После того как с главными формальностями было покончено, мне страстно захотелось завязать связи с евреями. Я уже сказала членам миссии, что как только я вручу верительные грамоты, мы все пойдем в синагогу. Я была уверена, что уж тут-то мы, во всяком случае, встретимся с евреями России; тридцать лет, с самой революции, мы были с ними разлучены и почти ничего о них не знали. Какие они? Что еврейского осталось в них, столько лет проживших при режиме, объявившем войну не только всякой религии, но и иудаизму как таковому, и считавшем сионизм преступлением, наказуемым лагерями или ссылкой? Но в то время, как иврит был запрещен, идиш еще некоторое время терпели и даже была создана автономная область для евреев, говорящих на идиш, - Биробиджан, близ китайской границы. Ничего из этого не получилось, и после Второй мировой войны (в которой погибли миллионы русских евреев) советские власти постарались, чтобы большая часть еврейских школ и газет не были восстановлены. К тому времени, как мы приехали в Советский Союз, евреев уже открыто притесняли и уже начался тот злобный, направляемый правительством антисемитизм, который пышно расцвел через несколько лет, когда евреи преследовались широко и беспощадно и еврейские интеллигенты - актеры, врачи, писатели - были высланы в лагеря за "космополитизм" и "сионистский империализм". Положение сложилось трагическое: члены миссии, имевшие в России близких родственников - братьев, сестер, даже родителей, - все время терзались, не понимая, можно ли им увидеться с теми, о встрече с которыми они так мечтали, ибо если откроется, что у них есть родственники-израильтяне, это может закончиться судом и ссылкой. Трудная это была проблема: бывало, мы несколько дней подряд взвешиваем "за" и "против" - должен ли Икс встретиться со своей сестрой, надо ли передать продукты и деньги старой больной матери Игрека - и, как правило, приходили к выводу, что это может причинить им вред и ради них же лучше не предпринимать ничего. Были, конечно, исключения, но я и сегодня не решаюсь о них написать, потому что это может быть опасно для евреев, все еще находящихся в России. Теперь весь цивилизованный мир знает, что случается с советскими гражданами, если они игнорируют извращенные правила, с помощью которых руководители стремятся их себе подчинить.
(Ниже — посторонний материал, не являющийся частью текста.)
-- ==== Sys2Proof/Laws/KeepResets.lean ====
section
/-! SUPPORT. Every operation of Machine/Resets.lean on the state keeps what `Keeps` names. -/

namespace Sys2Proof.Machine

theorem State.checkRecords_keeps {still : Bool} {base : State} {s : State} (hk : Keeps still base s) :
    Keeps still base (State.checkRecords s) := by
  unfold State.checkRecords
  try dsimp only
  repeat' first
    | with_reducible assumption | intro _ | with_reducible apply Keeps.modUmpire | with_reducible apply Keeps.ite | exact rfl

theorem State.beginBoot_keeps {still : Bool} {base : State} {s : State} (hk : Keeps still base s) :
    Keeps still base (State.beginBoot s) := by
  exact (hk.modNor _).modUmpire fun u => by split <;> rfl

theorem State.romService_keeps {still : Bool} {base : State} {s : State} (hk : Keeps still base s) :
    Keeps still base (State.romService s) := by
  unfold State.romService
  try dsimp only
  repeat' first
    | with_reducible assumption | intro _ | with_reducible apply State.drewRandom_keeps
    | with_reducible apply State.enterSafe_keeps | with_reducible apply State.checkRecords_keeps
    | with_reducible apply Keeps.modMbox | with_reducible apply Keeps.modUmpire | with_reducible apply Keeps.setSlots
    | with_reducible apply Keeps.ite | split | simp only [List.length_map, List.length_replicate] | exact rfl

theorem State.startFirmware_keeps {still : Bool} {base : State} {s : State} (hk : Keeps still base s) :
    Keeps still base (State.startFirmware s) := by
  unfold State.startFirmware
  try dsimp only
  repeat' first
    | with_reducible assumption | intro _ | with_reducible apply State.romService_keeps | with_reducible apply Keeps.modUmpire
    | with_reducible apply Keeps.setNor | with_reducible apply Keeps.ite | split | exact rfl

theorem State.clearExtents_keeps {still : Bool} {base : State} {s : State} (all : Bool) (hk : Keeps still base s) :
    Keeps still base (State.clearExtents s all) := by
  unfold State.clearExtents
  try dsimp only
  repeat' first
    | with_reducible assumption | intro _ | with_reducible apply State.enterClearing_keeps | with_reducible apply Keeps.modExt
    | with_reducible apply Keeps.ite | with_reducible apply Keeps.foldl | with_reducible apply Keeps.foldl_fst

theorem State.dropContexts_keeps {still : Bool} {base : State} {s : State} (hk : Keeps still base s) :
    Keeps still base (State.dropContexts s) := by
  unfold State.dropContexts
  try dsimp only
  repeat' first
    | with_reducible assumption | intro _ | with_reducible apply Keeps.setCtxs | with_reducible apply Keeps.setEngines
    | with_reducible apply Keeps.setLeases | with_reducible apply Keeps.setPins | with_reducible apply Keeps.setReqs
    | with_reducible apply Keeps.setTier | simp only [List.length_map, List.length_replicate]

theorem State.restartPort_keeps {still : Bool} {base : State} {s : State} (p : Nat) (hk : Keeps still base s) :
    Keeps still base (State.restartPort s p) := by
  unfold State.restartPort
  try dsimp only
  repeat' first
    | with_reducible assumption | intro _ | with_reducible apply State.setSlot_keeps
    | with_reducible apply State.portReset_keeps | with_reducible apply Keeps.modPort | with_reducible apply Keeps.ite

theorem State.unloadStore_keeps {still : Bool} {base : State} {s : State} (hk : Keeps still base s) :
    Keeps still base (State.unloadStore s) := by
  unfold State.unloadStore
  try dsimp only
  repeat' first
    | with_reducible assumption | intro _ | with_reducible apply Keeps.modSlot | with_reducible apply Keeps.setFar
    | with_reducible apply Keeps.foldl | with_reducible apply Keeps.foldl_fst

theorem State.umpireRestart_keeps {still : Bool} {base : State} {s : State} (hk : Keeps still base s) :
    Keeps still base (State.umpireRestart s) := by
  unfold State.umpireRestart
  apply State.syncNotice_keeps
  apply State.startFirmware_keeps
  apply State.beginBoot_keeps
  have hu : ∀ t : State, Keeps still base t → Keeps still base (t.modUmpire fun u => u.restarted t.time.pick) := fun t ht =>
    ht.trans (.of_holds ⟨rfl, fun k => ⟨k.1, k.2.1, k.2.2.1, rfl⟩, id, id, .refl _⟩ rfl rfl)
  refine hu _ (State.unloadStore_keeps (Keeps.modPower ?_ (fun w hw => hw) fun w h => ⟨h, rfl⟩))
  refine Keeps.modTime (State.enterFree_keeps (Keeps.modTie (Keeps.modRas (Keeps.modLoom (State.dropContexts_keeps ?_) _) _) _))
    fun t => ⟨rfl, rfl, rfl⟩
  refine Keeps.foldl (fun s p hs => State.restartPort_keeps p hs) _ (Keeps.setLeases ?_ _)
  exact State.clearExtents_keeps _ (State.overrunNow_keeps _ (State.fuseStop_keeps _ hk))

theorem State.dieReset_holds (s : State) : Holds s (State.dieReset s) :=
  ⟨rfl, fun _ => ⟨rfl, rfl, rfl, rfl⟩, id, fun h => ⟨rfl, rfl, rfl, h.2.2.2⟩, fun h => ⟨h, fun _ => BitVec.and_self⟩⟩

theorem State.senseFuses_keeps {still : Bool} {base : State} {s : State} (hk : Keeps still base s) : Keeps still base
    (State.senseFuses s) :=
  hk.setFuses fun h => ⟨h, fun _ => BitVec.and_self⟩

theorem State.bootRelease_keeps {still : Bool} {base : State} {s : State} (hk : Keeps still base s) :
    Keeps still base (State.bootRelease s) := by
  unfold State.bootRelease
  try dsimp only
  repeat' first
    | with_reducible assumption | intro _ | with_reducible apply State.enterSafe_keeps
    | with_reducible apply State.beginBoot_keeps | with_reducible apply State.startFirmware_keeps
    | with_reducible apply Keeps.modPower | with_reducible apply Keeps.ite | exact ‹Power.PinsOk _›
    | (rename_i h; exact Power.PinsOk.rails h ⟨rfl, rfl, rfl⟩ ⟨rfl, rfl, rfl, rfl, rfl⟩ rfl)
    | exact ⟨‹Power.safe _ = true›, rfl⟩ | exact ⟨‹Power.safe _ = true›, trivial⟩

theorem State.powerSteps_keeps {still : Bool} {base : State} {s : State} (hk : Keeps still base s) :
    Keeps still base (State.powerSteps s) := by
  unfold State.powerSteps
  try dsimp only
  repeat' first
    | with_reducible assumption | intro _ | with_reducible apply State.senseFuses_keeps
    | with_reducible apply State.bootRelease_keeps | with_reducible apply Keeps.modPower | with_reducible apply Keeps.ite
    | exact ‹Power.PinsOk _› | (rename_i h; exact Power.PinsOk.rails h ⟨rfl, rfl, rfl⟩ ⟨rfl, rfl, rfl, rfl, rfl⟩ rfl)
    | exact ⟨‹Power.safe _ = true›, rfl⟩ | exact ⟨‹Power.safe _ = true›, trivial⟩

theorem State.powerLost_holds (s : State) : Holds s (State.powerLost s) := by
  have after : ∀ t : State, Holds s t → Holds s (((((t.setExts (Table.mapV t.exts fun _ x => x.contentsLost)).setNearMem
      []).setFarMem []).modRas fun r => { r with
      initCursor := t.farLost, initOrder := r.clearOrder, patrols := false }).modPower fun w => { w with
        pllHeld := false, railsGood := false, pwrGood := false }) := fun t ht =>
    ht.trans ⟨rfl, id, fun _ => ⟨rfl, rfl⟩, fun h => ⟨h.1, h.2.1, h.2.2.1, rfl⟩, .refl _⟩
  unfold State.powerLost
  dsimp only
  refine after _ (Holds.trans (Keeps.toHolds (still := false) ?_) (State.dieReset_holds _))
  exact State.clearExtents_keeps _ (State.fuseStop_keeps _ (Keeps.ite ((Keeps.refl s).modNor _) (.refl s)))

theorem State.loadStore_keeps {still : Bool} {base : State} {s : State} (hk : Keeps still base s) :
    Keeps still base (State.loadStore s) := by
  unfold State.loadStore
  try dsimp only
  repeat' first
    | with_reducible assumption | intro _ | with_reducible apply State.enterFree_keeps | with_reducible apply Keeps.modPort
    | with_reducible apply Keeps.modRas | with_reducible apply Keeps.modSlot | with_reducible apply Keeps.modTie
    | with_reducible apply Keeps.modTier | with_reducible apply Keeps.modTime | with_reducible apply Keeps.setFar
    | with_reducible apply Keeps.ite | with_reducible apply Keeps.foldl | with_reducible apply Keeps.foldl_fst
    | exact ⟨rfl, rfl, rfl⟩

theorem State.bootRecords_keeps {still : Bool} {base : State} {s : State} (hk : Keeps still base s) :
    Keeps still base (State.bootRecords s) := by
  unfold State.bootRecords
  try dsimp only
  repeat' first
    | with_reducible assumption | intro _ | with_reducible apply State.auditAppend_keeps | with_reducible apply Keeps.modNor
    | split

theorem State.openMailboxes_keeps {still : Bool} {base : State} {s : State} (hk : Keeps still base s) :
    Keeps still base (State.openMailboxes s) := by
  unfold State.openMailboxes
  try dsimp only
  repeat' first
    | with_reducible assumption | intro _ | with_reducible apply State.drewRandom_keeps | with_reducible apply Keeps.modMbox
    | with_reducible apply Keeps.ite | with_reducible apply Keeps.foldl | with_reducible apply Keeps.foldl_fst

theorem State.powerWaiting_keeps {still : Bool} {base : State} {s : State} (hk : Keeps still base s) :
    Keeps still base (State.powerWaiting s) := by
  unfold State.powerWaiting
  try dsimp only
  repeat' first
    | with_reducible assumption | intro _ | with_reducible apply State.cageOn_keeps | with_reducible apply Keeps.modSlot
    | with_reducible apply Keeps.ite | with_reducible apply Keeps.foldl | with_reducible apply Keeps.foldl_fst

theorem State.requestEngineReset_keeps {still : Bool} {base : State} {s : State} (hk : Keeps still base s) :
    Keeps still base (State.requestEngineReset s) := by
  unfold State.requestEngineReset
  try dsimp only
  repeat' first
    | with_reducible assumption | intro _ | with_reducible apply Keeps.modLoom | with_reducible apply Keeps.ite

end Sys2Proof.Machine
end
Но был 1948 год, время нашей, так сказать, "первой любви", и нам было очень трудно понять и принять систему, в которой встреча матери с сыном, которого она не видела тридцать лет, да который, к тому же, член дипломатического корпуса и "персона грата" в Советском Союзе, приравнивается к государственному преступлению.
Как бы то ни было, в первую же субботу после вручения верительных грамот, все мы пешком отправились в главную московскую синагогу (другие две - маленькие деревянные строения); мужчины несли талесы молитвенники. Там мы увидели сто - сто пятьдесят старых евреев, разумеется, и не подозревавших, что мы сюда явимся, хотя мы и предупредили раввина Шлифера, что надеемся посетить субботнюю службу. По обычаю, в конце службы было произнесено благословение и пожелание доброго здоровья главным членам правительства - а потом, к моему изумлению, и мне. Я сидела на женской галерее, и когда было названо мое имя, все обернулись и смотрели на меня, словно стараясь запомнить мое лицо. Никто не сказал ни слова. Все только смотрели и смотрели на меня.
После службы я подошла к раввину, представилась, и мы несколько минут поговорили. Остальные члены миссии ушли вперед, и я пошла домой одна, вспоминая субботнюю службу и тех немногих, бедно одетых, усталых людей, которые, живя в Москве, все еще ходили в синагогу. Только успела я отойти, как меня задел плечом старый человек - и я сразу поняла, что это не случайно. "Не говорите ничего, - шепнул он на идише. - Я пойду вперед, а вы за мной". Немного не доходя до гостиницы, он вдруг остановился, повернулся ко мне лицом, и тут, на прохваченной ветром московской улице, прочел мне ту самую благодарственную молитву - "Шехехиану", ту самую, которую прочитал рабби Фишман-Маймон 14 мая в Тель-Авиве. Я не успела открыть рта, как старый еврей скрылся, и я вошла в гостиницу с полными слез глазами, еще не понимая, реальной была эта поразительная встреча или она мне пригрезилась.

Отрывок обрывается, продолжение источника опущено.